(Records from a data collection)
-- ==== Sys2Proof/Tests/Slice0.lean ====
section
/-!
SUPPORT. The model's own tests: ill-formed operands refused, one word per constructor decoded, vectors of
95_test_vectors.md (each test names its row), and for every obligation with hypotheses a state that meets them.
-/

namespace Sys2Proof.Tests

open Sys2Proof Sys2Proof.Machine

/-! ### Helpers -/

/-- The conventions of 95_test_vectors.md: the word at `a`, everything else 0, Running. -/
def stateAt (a w : Nat) : State :=
  ({ State.resetWith (Vector.replicate 16 0x00#8) with pc := BitVec.ofNat 16 a, runState := .running }).withFetchWord 16 w

/-- Set some registers. -/
def regs (l : List (Reg × Byte)) (s : State) : State := l.foldl (fun t p => t.setV p.1 p.2) s

/-- Set some bytes of memory. -/
def bytes (l : List (Nat × Byte)) (s : State) : State := l.foldl (fun t p => { t with mem := t.mem.write p.1 p.2 }) s

/-- Turn on some cells. -/
def cells (l : List (Nat × Nat)) (s : State) : State := { s with fb := xorPixels s.fb l }

/-- The state a tick answers. -/
def after (s : State) : State :=
  match step s with
  | .next t => t
  | .fault _ => s
  | .refused _ => s

/-- The fault record, as 95_test_vectors.md writes it. -/
def record (s : State) : RunState × FaultCode × Nat × Nat × Nat :=
  (s.runState, s.faultCode, s.faultPc.toNat, s.faultOpcode.toNat, s.faultAddr.toNat)

/-! ### WellFormed: each range check refuses (30_encoding.md R71, R80) -/

theorem test_unfit_x : RawOperands.fits { x := 16 } = false := by decide
theorem test_unfit_y : RawOperands.fits { y := 16 } = false := by decide
theorem test_unfit_n : RawOperands.fits { n := 16 } = false := by decide
theorem test_unfit_kk : RawOperands.fits { kk := 256 } = false := by decide
theorem test_unfit_nnn : RawOperands.fits { nnn := 4096 } = false := by decide
theorem test_fit_at_top : RawOperands.fits { x := 15, y := 15, n := 15, kk := 255, nnn := 4095 } = true := by decide
theorem test_wellFormed : Instr.wellFormed (.draw 0xF 0xF 0xF) = true := by decide
theorem test_assemble_unfit : assemble "LOAD_IMM" [.reg 0, .num 256] = none ∧ assemble "JUMP" [.num 0x1000] = none ∧
    assemble "DRAW" [.reg 0, .reg 1, .num 16] = none := by decide
theorem test_assemble_wrong_shape : assemble "JUMP" [.reg 1] = none ∧ assemble "CLS" [] = none := by decide

/-- R81: `.byte 0xC0, 0x80` and `.word 0xFFFF`, high byte first. -/
theorem test_directives : assembleProgram [.bytes [0xC0, 0x80], .words [0x120A]] = some [0xC0, 0x80, 0x12, 0x0A] ∧
    asmItemBytes (.bytes [256]) = none ∧ asmItemBytes (.words [0x10000]) = none := by decide

/-- Program 1 of 95_test_vectors.md, its bytes as listed there. -/
theorem test_assemble_program1 :
    assembleProgram ([.instr "LOAD_IMM" [.reg 0, .num 0], .instr "LOAD_IMM" [.reg 1, .num 5]] ++
      [.instr "ADD_REG" [.reg 0, .reg 1], .instr "ADD_IMM" [.reg 1, .num 0xFF]] ++
      [.instr "SKIP_EQ_IMM" [.reg 1, .num 0], .instr "JUMP" [.num 0x204], .instr "JUMP" [.num 0x20C]]) =
    some ([0x60, 0x00, 0x61, 0x05, 0x80, 0x14, 0x71] ++ [0xFF, 0x31, 0x00, 0x12, 0x04, 0x12, 0x0C]) := by decide

/-- R80's syntax as text. -/
theorem test_text : instrText (.loadImm 0xA 0x7F) = "LOAD_IMM VA, 0x7F" ∧ instrText (.draw 0 1 15) = "DRAW V0, V1, 15" := by
  decide
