-- ==== Sys2Proof/Machine/Parametric.lean ====
section
/-! DEFINITION. The core at any values of the implementation parameters (spec/00_scope.md R8). The machine of
Machine/Step.lean is this one at this hardware's values. -/

namespace Sys2Proof

namespace Machine

/-- The state a command gives, at any parameters: every command completes in every state (R8, R137, R500). -/
def effectAt (P : Params) (i : Instr) (s : State) : State :=
  match i with
  | .nop => nopEffect s
  | .dbit b => dbitEffect P b s
  | .dbatch n d => dbatchEffect P n d s
  | .ebyte b => ebyteEffect P b s
  | .emsg => emsgEffect s
  | .einvoke => einvokeEffect P s
  | .csrr a => csrrEffect P a s
  | .csrw a v => csrwEffect P a v s
  | .cntclr => cntclrEffect s
  | .reinit => reinitEffect s

/-- One step at any parameters. -/
def stepAt (P : Params) (s : State) : Host.Outcome State Fault Refusal :=
  serveNext P (fun i s => .next (effectAt P i s)) s

/-- The core at any parameters: its step, and its state after power-on (R8, R80). -/
def coreAt (P : Params) : Host.Core :=
  { State := State, Fault := Fault, Refusal := Refusal, step := stepAt P
    reset := State.resetWith P.syncReset }

end Machine

end Sys2Proof
end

→ Exercise objective
Search the entries for the word "words", then copy every line in which it is found.

→ Exercise solution
theorem test_directives : assembleProgram [.bytes [0xC0, 0x80], .words [0x120A]] = some [0xC0, 0x80, 0x12, 0x0A] ∧
    asmItemBytes (.bytes [256]) = none ∧ asmItemBytes (.words [0x10000]) = none := by decide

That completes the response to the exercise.